In 2017, the cyber threat to the Colorado government included six to eight million attempted attacks per day.

Under Section 1, 2, 5 and 6 of the Bill:

  1. The Chief Information security officer is required to:
  • Identify, assess, and mitigate cyber threats to state government;
  • Annually collect information from all public agencies to assess the nature of threats to data systems and the potential risks and civil liabilities from the theft or inadvertent release of such information;
  • Coordinate and partner with specified agencies, boards, and councils, annually assessing the data systems of each public agency for the benefits and costs of adopting and applying distributed ledger technologies such as blockchains;
  • Develop and maintain a series of metrics to identify, assess, and monitor each public agency data system for its platform descriptions, vulnerabilities, risks, liabilities, appropriate employee access control, and the benefits and costs of adopting encryption and distributed ledger technologies.

2. The Director of OIT is required to consider:

  • The annual metrics from the office of the chief information security officer to recommend programs, contracts, and upgrades of data systems that have good cost-benefit potential or return on investment.
  • Developing along with the office of the chief information security officer public-private partnerships and contracts to allow capitalisation of encryption technologies while protecting intellectual property rights.

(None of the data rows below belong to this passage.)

-- ==== Sys2Proof/Machine/Transfers.lean ====
section
/-!
DEFINITION. What engine operations do to memory (10 R190, R192, R196; 11 R203, R204, R212, R216, R218; 21 R329): every
operation's accesses are performed at one instant between its issue and its completion (log 6).
-/

namespace Sys2Proof.Machine

/-- Why an operation's access fails: a translation miss, or a world tag that does not match (11 R204). -/
inductive EngFail where
  | miss (va size off : Nat)
  | denied (off : Nat)
  deriving DecidableEq, Repr

/-- The place of a byte of an operation's handle. -/
def engineKey (m : Mach) (ctx : Nat) (e : HEntry) (acc : Acc) (off : Nat) : Except EngFail Nat :=
  match e.kind with
  | 6 => .ok ((Space.host e.spec).key (e.base + off))
  | 7 => .ok (fabricKey m e (if acc = .read then .ld else .st) acc off 1)
  | _ =>
    match translate m ctx acc (e.base + off) with
    | .error size => .error (.miss (e.base + off) size off)
    | .ok pa => if m.tag pa = e.world then .ok (Space.dev.key pa) else .error (.denied off)

/-- The places of n bytes from an offset. -/
def engineKeys (m : Mach) (ctx : Nat) (e : HEntry) (acc : Acc) (off n : Nat) : Except EngFail (List Nat) :=
  (List.range n).mapM (fun i => engineKey m ctx e acc (off + i))

/-- A byte an engine reads, with its poison mark; an external reading that fails is poisoned (09 R177). -/
def engineByte (m : Mach) (pail : List Held) (key : Nat) : Byte × Option Word :=
  if isExternal key then
    (Config.extByte key m.tick, if isSelf key || Config.extFails key m.tick then some (externalUnit key) else none)
  else ((m.loadBytes pail key 1).headD 0, if (heldByte pail key).isSome then none else m.poisonAt key 1)

/-- A byte an engine writes: its place, the bits written, their value, a poison mark that moves with them, the row that
supplies it, and the index the row goes to. -/
structure ByteWrite where
  key : Nat
  mask : Nat
  value : Nat
  bad : Option Word
  row : Nat
  index : Nat := 0
  deriving DecidableEq, Repr, Inhabited

/-- Set a poison mark. -/
def Mach.mark (m : Mach) (part : Nat) (unit : Word) : Mach := { m with poison := Map.ins m.poison part unit }

/-- Perform byte writes: a part written whole loses its mark, and marks move with the bytes (21 R329). Those to this package's own tag
ports are one message to each (20 R317). -/
def writeBytes (m : Mach) (ws : List ByteWrite) : Mach :=
  let own := ws.filter (fun x => isSelf x.key)
  let m := (dedup (own.map (fun x => x.key / 2 ^ 67))).foldl (fun m p =>
    let here := own.filter (fun x => x.key / 2 ^ 67 == p)
    m.sendSelf (p * 2 ^ 67) (here.map (fun x => (x.key % 2 ^ 64, BitVec.ofNat 8 x.value)))) m
  let ws := ws.filter (fun x => !isSelf x.key)
  let m := ws.foldl (fun m x =>
    let old := (Mem.read m.mem x.key).toNat
    { m with mem := Mem.write m.mem x.key [BitVec.ofNat 8 ((old - (old &&& x.mask)) ||| x.value)] }) m
  let parts := (ws.map (fun x => x.key / 16)).eraseDups
  parts.foldl (fun m p =>
    let here := ws.filter (fun x => x.key / 16 == p)
    let full (k : Nat) : Bool := ((here.filter (fun x => x.key == k)).foldl (fun n x => n ||| x.mask) 0) == 255
    let whole := ((here.map (·.key)).eraseDups.filter full).length == 16
    let m : Mach := if whole then { m with poison := Map.del m.poison p } else m
    match here.findSome? (fun x => x.bad) with
    | some u => m.mark p u
    | none => m) m

/-- Of rows with one index that meet in one 16-byte part, one stays, and which is free (11 R216). -/
def chooseRows (op : Nat) (ws : List ByteWrite) : List ByteWrite :=
  ws.filter (fun x =>
    let rows := ((ws.filter (fun y => y.key / 16 == x.key / 16 && y.index == x.index)).map (·.row)).eraseDups
    match rows with
    | [] => true
    | [_] => true
    | _ => rows.getD (Config.rowChoice op (x.key / 16) % rows.length) x.row == x.row)

/-- An operation's loads take their places in the memory order (10 R192): the operation's timestamp after them. -/
def engineLoads (m : Mach) (pts : Nat) (keys : List Nat) : Mach × Nat :=
  ((keys.filter (fun k => !isExternal k)).map (· / 64)).eraseDups.foldl (fun s sec =>
    let wts := (Map.find? s.1.wts sec).getD 0
    let rts := (Map.find? s.1.rts sec).getD 0
    let t := max s.2 wts
    ({ s.1 with rts := Map.ins s.1.rts sec (max rts (t + 16)) }, t)) (m, pts)

/-- The loads of a core's engines through a kind-1 handle of policy 0 or 1 leave copies in its L1 (01 R14; 09 R178). -/
def engineCopies (m : Mach) (core : Nat) (e : HEntry) (keys : List Nat) : Mach :=
  if e.kind ≠ 1 ∨ 2 ≤ e.policy then m
  else (dedup (keys.map (· / 64))).foldl (fun m sec => match m.homeCopy sec with
    | some c => m.l1Put core sec (e.policy == 1) c
    | none => m) m

/-- An operation's stores take theirs. -/
def engineStores (m : Mach) (pts : Nat) (keys : List Nat) : Mach × Nat :=
  ((keys.filter (fun k => !isExternal k)).map (· / 64)).eraseDups.foldl (fun s sec =>
    let t := max s.2 ((Map.find? s.1.rts sec).getD 0 + 1)
    ({ s.1 with wts := Map.ins s.1.wts sec t, rts := Map.ins s.1.rts sec t }, t)) (m, pts)

/-- The in-extent elements of member i's rows: row, element and element index (11 R212, R216). -/
def Layout.elements (l : Layout) (coords : List Int) (i : Nat) (idx : List Nat) (rows : Bool) : List (Nat × Nat × Nat) :=
  (List.range l.rows).flatMap (fun r => (List.range l.perRow).filterMap (fun e =>
    (l.element coords i r e (if rows then some (idx.getD r 0xFFFFFFFF) else none)).map (fun q => (r, e, q))))

/-- The bytes of memory that an element touches: the first byte's offset and their number. -/
def Layout.span (l : Layout) (q : Nat) : Nat × Nat :=
  let b := l.bitPos q
  (b / 8, cdiv (b % 8 + fmtWidth l.fmt) 8)

/-- The value and mark of an element in memory, and the places it was read from. -/
def readElement (m : Mach) (o : Op) (l : Layout) (e : HEntry) (q : Nat) : Except EngFail (Nat × Option Word × List Nat) := do
  let sp := l.span q
  let keys ← engineKeys m o.ctx e .read sp.1 sp.2
  let bs := keys.map (engineByte m (if e.kind = 1 then o.pail else []))
  return (natOfBytes (bs.map (·.1)) / 2 ^ (l.bitPos q % 8) % 2 ^ fmtWidth l.fmt, bs.findSome? (·.2), keys)

/-- Inbound: the tile's 3,072 bytes, the marks of its parts, and the places read (11 R212). -/
def inbound (m : Mach) (o : Op) (l : Layout) (e : HEntry) (coords : List Int) (i : Nat) (p : Part) (rows : Bool) :
    Except EngFail (List Byte × List (Nat × Word) × List Nat) := do
  let w := fmtWidth l.fmt
  let xs ← (l.elements coords i p.idx rows).mapM (fun x => do
    let v ← readElement m o l e x.2.2
    return (x.1, x.2.1, v))
  let row (r : Nat) : Nat := ((xs.filter (fun x => x.1 == r)).map (fun x => x.2.2.1 * 2 ^ (w * x.2.1))).sum
  let marks := xs.flatMap (fun x => match x.2.2.2.1 with
    | some u => [(3 * x.1 + w * x.2.1 / 128, u), (3 * x.1 + (w * x.2.1 + w - 1) / 128, u)]
    | none => [])
  return ((List.range 64).flatMap (fun r => bytesOfNat 48 (row r)), marks, xs.flatMap (fun x => x.2.2.2.2))

/-- Outbound: the byte writes of a member's in-extent elements (11 R212). -/
def outbound (m : Mach) (o : Op) (l : Layout) (e : HEntry) (coords : List Int) (i : Nat) (p : Part) (rows : Bool) :
    Except EngFail (List ByteWrite) := do
  let w := fmtWidth l.fmt
  let xs ← (l.elements coords i p.idx rows).mapM (fun x => do
    let sp := l.span x.2.2
    let keys ← engineKeys m o.ctx e .write sp.1 sp.2
    let v := rowElement l.fmt (tileRow m (p.owner, p.tile) x.1) x.2.1
    let bad := m.poisonAt (tileKey (p.owner, p.tile) (48 * x.1 + w * x.2.1 / 8)) (cdiv w 8)
    let sh := l.bitPos x.2.2 % 8
    return keys.zipIdx.map (fun k =>
      { key := k.1, mask := (2 ^ w - 1) * 2 ^ sh / 256 ^ k.2 % 256, value := v * 2 ^ sh / 256 ^ k.2 % 256, bad := bad,
        row := 64 * i + x.1, index := p.idx.getD x.1 0 : ByteWrite }))
  return xs.flatten

/-- The transfer of COPY, GATH or SCAT: the machine after it, the operation's timestamp and the bytes moved. -/
def transfer (m : Mach) (opId : Nat) (o : Op) (out rows : Bool) (l : Layout) (e : HEntry) (coords : List Int)
    (parts : List Part) : Except EngFail (Mach × Nat × Nat) := do
  let moved := (parts.zipIdx.map (fun p => (l.elements coords p.2 p.1.idx rows).length)).sum * fmtWidth l.fmt / 8
  if out then
    let ws ← parts.zipIdx.mapM (fun p => outbound m o l e coords p.2 p.1 rows)
    let ws := if rows then chooseRows opId ws.flatten else ws.flatten
    let s := engineStores (writeBytes m ws) o.pts (ws.map (·.key))
    return (s.1, s.2, moved)
  else
    let xs ← parts.zipIdx.mapM (fun p => inbound m o l e coords p.2 p.1 rows)
    let s := engineLoads m o.pts (xs.flatMap (fun x => x.2.2))
    let m := (parts.zip xs).foldl (fun m x =>
      let base := tileKey (x.1.owner, x.1.tile) 0
      x.2.2.1.foldl (fun m y => m.mark (base / 16 + y.1) y.2) (m.poke base x.2.1)) s.1
    return (engineCopies m.tickOn (m.block o.block).core e (xs.flatMap (fun x => x.2.2)), s.2, moved)

/-- Whole bytes written from an offset of a handle, with a mark for each. -/
def bufferWrites (m : Mach) (ctx : Nat) (e : HEntry) (off : Nat) (bs : List (Byte × Option Word)) :
    Except EngFail (List ByteWrite) := do
  let keys ← engineKeys m ctx e .write off bs.length
  return (keys.zip bs).map (fun x => { key := x.1, mask := 255, value := x.2.1.toNat, bad := x.2.2, row := 0 })

/-- Bytes read from an offset of a handle, with their marks. -/
def bufferReads (m : Mach) (o : Op) (e : HEntry) (off n : Nat) : Except EngFail (List (Byte × Option Word) × List Nat) := do
  let keys ← engineKeys m o.ctx e .read off n
  return (keys.map (engineByte m o.pail), keys)

/-- FMAX and FMIN on codes of a format (02 R29). -/
def fmtMinMax (F : Fmt) (greater : Bool) (a b : Nat) : Nat :=
  let key (x : Nat) : Int := if x / F.signBit % 2 = 1 then -((x % F.signBit : Nat) : Int) - 1 else (x : Int)
  match F.decode a, F.decode b with
  | .nan, .nan => F.nan
  | .nan, _ => b
  | _, .nan => a
  | _, _ => if greater then (if key a < key b then b else a) else (if key b < key a then b else a)

/-- One step of a COLL reduction (11 R218): 0 sum, 1 max, 2 min, on elements of a COLL format. -/
def collStep (red fmt : Nat) (a b : Nat) : Nat :=
  if fmt = 3 then
    let x := BitVec.ofNat 32 a
    let y := BitVec.ofNat 32 b
    (match red with
     | 0 => x + y
     | 1 => if x.toInt < y.toInt then y else x
     | _ => if y.toInt < x.toInt then y else x).toNat
  else
    let F := if fmt = 0 then fp32 else if fmt = 1 then fp16 else bf16
    match red with
    | 0 => (F.add .rne (F.decode a) (F.decode b)).1
    | 1 => fmtMinMax F true a b
    | _ => fmtMinMax F false a b

/-- Element j of a buffer with its marks. -/
def collElement (size : Nat) (bs : List (Byte × Option Word)) (j : Nat) : Nat × Option Word :=
  let xs := (bs.drop (size * j)).take size
  (natOfBytes (xs.map (·.1)), xs.findSome? (·.2))

/-- A reduction over the ranks' elements in ascending order of rank. -/
def collReduce (red fmt : Nat) (xs : List (Nat × Option Word)) : Nat × Option Word :=
  match xs with
  | [] => (0, none)
  | x :: xs => xs.foldl (fun a y => (collStep red fmt a.1 y.1, a.2.or y.2)) x

/-- Bytes of an element with its mark. -/
def markedBytes (size : Nat) (x : Nat × Option Word) : List (Byte × Option Word) :=
  (bytesOfNat size x.1).map (fun b => (b, x.2))

/-- What a rank writes: where in its buffer, and the bytes (11 R218). Buffers are given in ascending order of rank. -/
def collResult (kind red fmt count rank : Nat) (bufs : List (List (Byte × Option Word))) :
    Nat × List (Byte × Option Word) :=
  let size := collSize fmt
  match kind with
  | 0 => (0, (List.range count).flatMap (fun j =>
      markedBytes size (collReduce red fmt (bufs.map (fun b => collElement size b j)))))
  | 1 => (0, bufs.zipIdx.flatMap (fun b => (b.1.drop (b.2 * count * size)).take (count * size)))
  | _ => (rank * count * size, (List.range count).flatMap (fun j =>
      markedBytes size (collReduce red fmt (bufs.map (fun b => collElement size b (rank * count + j))))))

end Sys2Proof.Machine
end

3. The Department of State is required to consider:

  • Research, development, and implementation for encryption and data integrity techniques, including distributed ledger technologies such as blockchains.
  • Using of distributed ledger technologies when accepting business licensing records and when distributing department of state data to other departments and agencies.

4. The Executive Director of the department of regulatory agencies or the director’s designee is required to consider:

  • Secure encryption methods, including distributed ledger technologies, to protect against falsification, create visibility to identify external hacking threats, and to improve internal data security.

Section 4 of the Bill requires the department of higher education to allocate money to institutions of higher education participating in cybersecurity and distributed ledger technology activities, and participating institutions of higher education to allocate percentages of that money to provide scholarships to students doing work in connection with cybersecurity and distributed ledger technology.

Section 1(6)(a)-(b) of the Bill prohibits a county or municipal government from imposing a tax or fee on the use of distributed ledger technologies by any private person or entity, or from requiring any private person or entity to obtain a certificate, license, or permit to use distributed ledger technologies.

Section 8 of the Bill allocates $250,000 to the office of the governor for use by the office of information technology and  $10,200,000 to the department of higher education for the 2018-19 state fiscal year.

Finally, Section 3 of the Bill specifies that the University of Colorado at Colorado Springs and any nonprofit organisation with which the university has a partnership may consider:

  • Encouraging coordination with the United States Department of Commerce and the national institute of standards and technologies to develop the capability to act as a Colorado in-state center of excellence on cybersecurity advice and national institute of standards and technologies standards;
  • Studying efforts to protect privacy of personal identifying information maintained within distributed ledger programs, ensuring that programs make all attempts to follow best practices for privacy, and providing advice to all program stakeholders on the requirement to maintain privacy in accordance with required regulatory bodies and governing standards; and
  • Encouraging the use of distributed ledger technologies, such as blockchains, within their proposed curricula for public sector education.